How to complete this task =>
In the material below, find the line containing "(hfits : k.layout.fits params = false)" and the line containing "(k.layout.fits params = true → k.inRange params = false", then reproduce exactly both of them and every line between, and nothing else.

Data for analysis =>
-- ==== Sys2Proof/Proofs/Parameters.lean ====
section
/-!
PROOFS. How parameters are read: the common checks on a length, a number and a named value, the field masks, and the
step lists (R119, R171, R186).
-/

namespace Sys2Proof.Machine

/-! ### The checks of R171 on the parameters -/

/-- Reading a number that is within its limit or fails check 4. -/
structure Ranged {α : Type} (inRange : Bool) (e : Except Status α) : Prop where
  out : inRange = false → e = .error .outOfRange
  ok : inRange = true → ∃ a, e = .ok a

/-- Reading parameters of an allowed length: check 4, then check 5. -/
structure Fitted {α : Type} (inRange named : Bool) (e : Except Status α) : Prop where
  out : inRange = false → e = .error .outOfRange
  bad : inRange = true → named = false → e = .error .badRequest

/-- Reading the parameters of a kind: checks 3, 4 and 5 in their order. -/
structure Checked {α : Type} (k : Kind) (params : List Byte) (e : Except Status α) : Prop where
  misfit : k.layout.fits params = false → e = .error .badRequest
  fitted : k.layout.fits params = true → Fitted (k.inRange params) (k.valuesNamed params) e

theorem Ranged.bind {α β : Type} {i n : Bool} {e : Except Status α} {f : α → Except Status β} (h : Ranged i e)
    (hf : ∀ a, n = false → f a = .error .badRequest) : Fitted i n (e >>= f) where
  out hi := by rw [h.out hi]; rfl
  bad hi hn := by
    obtain ⟨a, ha⟩ := h.ok hi
    rw [ha]
    exact hf a hn

theorem Ranged.and {α β : Type} {i j n : Bool} {e : Except Status α} {f : α → Except Status β} (h : Ranged i e)
    (hf : ∀ a, Fitted j n (f a)) : Fitted (i && j) n (e >>= f) := by
  cases i with
  | false => exact ⟨fun _ => by rw [h.out rfl]; rfl, fun hi => nomatch hi⟩
  | true =>
    obtain ⟨a, ha⟩ := h.ok rfl
    rw [ha]
    exact hf a

theorem Checked.of_misfit {α : Type} {k : Kind} {params : List Byte} {e : Except Status α}
    (hfits : k.layout.fits params = false) (he : e = .error .badRequest) : Checked k params e :=
  ⟨fun _ => he, fun h => by rw [hfits] at h; cases h⟩

theorem Checked.of_fitted {α : Type} {k : Kind} {params : List Byte} {e : Except Status α} {i n : Bool}
    (hfits : k.layout.fits params = true) (h : Fitted i n e) (hi : k.inRange params = i) (hn : k.valuesNamed params = n) :
    Checked k params e :=
  ⟨fun hf => by rw [hfits] at hf; (cases hf), fun _ => by rw [hi, hn]; exact h⟩

/-- What the checks make of a request: its owner is asked only with parameters that pass them (R171). -/
theorem Checked.withArgs {α : Type} {k : Kind} {params : List Byte} {args : Except Status α} (h : Checked k params args)
    (s : State) (own : α → Reply) :
    (k.layout.fits params = false → s.withArgs args own = s.refuse .badRequest) ∧
    (k.layout.fits params = true → k.inRange params = false → s.withArgs args own = s.refuse .outOfRange) ∧
    (k.layout.fits params = true → k.inRange params = true → k.valuesNamed params = false →
      s.withArgs args own = s.refuse .badRequest) :=
  ⟨fun hf => by rw [h.misfit hf]; rfl, fun hf hi => by rw [(h.fitted hf).out hi]; rfl,
    fun hf hi hn => by rw [(h.fitted hf).bad hi hn]; rfl⟩

/-! ### Numbers and named values (R186) -/

theorem positionOf_ranged (b : Byte) : Ranged (decide (b.toNat < 16)) (positionOf b) where
  out h := dif_neg (of_decide_eq_false h)
  ok h := ⟨_, dif_pos (of_decide_eq_true h)⟩

theorem channelOf_ranged (b : Byte) : Ranged (decide (b.toNat < 4)) (channelOf b) where
  out h := dif_neg (of_decide_eq_false h)
  ok h := ⟨_, dif_pos (of_decide_eq_true h)⟩

theorem voiceOf_ranged (b : Byte) : Ranged (decide (b.toNat < 12)) (voiceOf b) where
  out h := dif_neg (of_decide_eq_false h)
  ok h := ⟨_, dif_pos (of_decide_eq_true h)⟩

Output below =>
    (hfits : k.layout.fits params = false) (he : e = .error .badRequest) : Checked k params e :=
  ⟨fun _ => he, fun h => by rw [hfits] at h; cases h⟩

theorem Checked.of_fitted {α : Type} {k : Kind} {params : List Byte} {e : Except Status α} {i n : Bool}
    (hfits : k.layout.fits params = true) (h : Fitted i n e) (hi : k.inRange params = i) (hn : k.valuesNamed params = n) :
    Checked k params e :=
  ⟨fun hf => by rw [hfits] at hf; (cases hf), fun _ => by rw [hi, hn]; exact h⟩

/-- What the checks make of a request: its owner is asked only with parameters that pass them (R171). -/
theorem Checked.withArgs {α : Type} {k : Kind} {params : List Byte} {args : Except Status α} (h : Checked k params args)
    (s : State) (own : α → Reply) :
    (k.layout.fits params = false → s.withArgs args own = s.refuse .badRequest) ∧
    (k.layout.fits params = true → k.inRange params = false → s.withArgs args own = s.refuse .outOfRange) ∧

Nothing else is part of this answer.